November 4, 2011 § 24 Comments

Nights drawing in, I think why not a bit of harmless fun in the spirit of a party-game: I think about my men friends and the husbands of various women I know – or, indeed, don’t know – and I wonder (don’t we all?), to which of them, in a different life, might I like to be married?  Please don’t give me any shit about how many of them would want me for a wife because we know the answer to that  – I am not going to spell it out, but it has four letters, begins with an n and ends with an e – and anyway that’s not how the game is played.
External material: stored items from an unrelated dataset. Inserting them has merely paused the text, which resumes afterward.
-- ==== Sys2Proof/Machine/Sync.lean ====
section
/-!
DEFINITION. The SYNC_OP command and the host WAITs (10_sync_objects).
-/
namespace Sys2Proof.Machine

/-- SIGNAL, ADD and RESET of a session: refused for a number above 8 191, discarded and refused for a plan-owned object,
otherwise applied and completed with OK (R300, R308). -/
def syncUpdate (obj : W16) (f : Word → Word) (c : CmdRef) (m : Module) : Module :=
  if 8192 ≤ obj.toNat then m.complete c stRefused 0
  else if m.owned obj.toNat then (m.count SYN_CNT_REFUSED 1).complete c stRefused 0
  else (m.setSync obj.toNat (f (m.sync obj.toNat))).complete c stOk 0

/-- SYNC_OP SIGNAL adds 1 (R298). -/
def syncOpSignal (h : CmdHdr) (obj : W16) (m : Module) : Module :=
  m.command h 0x0B (entryHas [(8, 2, obj.toNat), (10, 1, 0)]) (syncUpdate obj (· + 1))

/-- SYNC_OP ADD adds a value (R298). -/
def syncOpAdd (h : CmdHdr) (obj : W16) (value : Word) (m : Module) : Module :=
  m.command h 0x0B (entryHas [(8, 2, obj.toNat), (10, 1, 1), (12, 4, value.toNat)]) (syncUpdate obj (· + value))

/-- SYNC_OP RESET sets a value (R298, R303). -/
def syncOpReset (h : CmdHdr) (obj : W16) (value : Word) (m : Module) : Module :=
  m.command h 0x0B (entryHas [(8, 2, obj.toNat), (10, 1, 2), (12, 4, value.toNat)]) (syncUpdate obj fun _ => value)

/-- The outstanding host WAITs, as SYN_STAT reports them (R301, R314). -/
def Module.setWaits (m : Module) (l : List HostWait) : Module :=
  { m with hostWaits := l }.setFld SYN_STAT SYN_STAT_host_waits l.length

/-- SYNC_OP WAIT: refused for a bad object or a timeout of 0 (R300); an object that meets the threshold completes it at
once (R302); at 512 outstanding waits BUSY (R301); otherwise it waits. -/
def syncWaitStart (obj : W16) (threshold timeout : Word) (c : CmdRef) (m : Module) : Module :=
  if 8192 ≤ obj.toNat ∨ timeout = 0 then m.complete c stRefused 0
  else if meets (m.sync obj.toNat) threshold then m.complete c stOk 0
  else if 512 ≤ m.hostWaits.length then m.complete c stBusy 0
  else m.setWaits (m.hostWaits ++ [⟨c.session, c.tag, obj.toNat, threshold⟩])

/-- SYNC_OP WAIT (R300). -/
def syncOpWait (h : CmdHdr) (obj : W16) (threshold timeout : Word) (m : Module) : Module :=
  m.command h 0x0B (entryHas [(8, 2, obj.toNat), (10, 1, 3), (16, 4, threshold.toNat), (20, 4, timeout.toNat)])
    (syncWaitStart obj threshold timeout)

/-- The host WAIT of a session with a tag. -/
def Module.hostWait? (m : Module) (session : Fin 256) (tag : Word) : Option HostWait :=
  m.hostWaits.find? fun w => w.session = session ∧ w.tag = tag

/-- The command a host WAIT came from. -/
def Module.waitCmd (m : Module) (w : HostWait) : CmdRef :=
  ⟨w.session, ((m.sessions.find? w.session.val).map (·.gen)).getD 0, w.tag, 0x0B⟩

/-- A host WAIT whose object meets its threshold completes with OK (R300, R302). -/
def syncWaitMet (session : Fin 256) (tag : Word) (m : Module) : Module :=
  match m.hostWait? session tag with
  | none => m
  | some w =>
    if meets (m.sync w.obj) w.thr then (m.setWaits (m.hostWaits.erase w)).complete (m.waitCmd w) stOk 0 else m

/-- A host WAIT that times out completes with WAIT_TIMEOUT; one that is met in the same cycle is met (R310). -/
def syncWaitTimeout (session : Fin 256) (tag : Word) (m : Module) : Module :=
  match m.hostWait? session tag with
  | none => m
  | some w =>
    if meets (m.sync w.obj) w.thr then m
    else ((m.setWaits (m.hostWaits.erase w)).count SYN_CNT_TIMEOUT 1).complete (m.waitCmd w) stWaitTimeout 0

def execSyncOpSignal (h : CmdHdr) (obj : W16) (s : State) := ok s (syncOpSignal h obj s.toModule)
def execSyncOpAdd (h : CmdHdr) (obj : W16) (value : Word) (s : State) := ok s (syncOpAdd h obj value s.toModule)
def execSyncOpReset (h : CmdHdr) (obj : W16) (value : Word) (s : State) := ok s (syncOpReset h obj value s.toModule)
def execSyncOpWait (h : CmdHdr) (obj : W16) (threshold timeout : Word) (s : State) :=
  ok s (syncOpWait h obj threshold timeout s.toModule)
def execSyncWaitMet (session : Fin 256) (tag : Word) (s : State) := ok s (syncWaitMet session tag s.toModule)
def execSyncWaitTimeout (session : Fin 256) (tag : Word) (s : State) := ok s (syncWaitTimeout session tag s.toModule)

end Sys2Proof.Machine
end

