-- ==== Sys2Proof/Machine/Dispatch.lean ====
section
/-! DEFINITION. The meaning of each command: one arm per constructor of Instr. -/
namespace Sys2Proof.Machine
open Sys2Proof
It has to be said, there aren’t all that many; perhaps a handful.  Not because I am the world’s biggest fusspot, just Because.  Certainly not the three or more (cf. Marriage Grass Greener?) who aren’t having sex with their wives.  I could do without hidden rejection, the poignancy of which would be all the more, well, poignant, for being hidden, and for the assumption by everyone that because you were married you must be in sexual clover (well, relative to your average plankton, at any rate).  It would be almost harder to talk about than planktonhood precisely because the rejection was so covert.  I’ve got REJECT stamped on my forehead in big bold letters like FRAGILE  on a cardboard box with baubles inside.  At least it elicits a certain amount of sympathy, if and when people have the imagination or energy to be sympathetic.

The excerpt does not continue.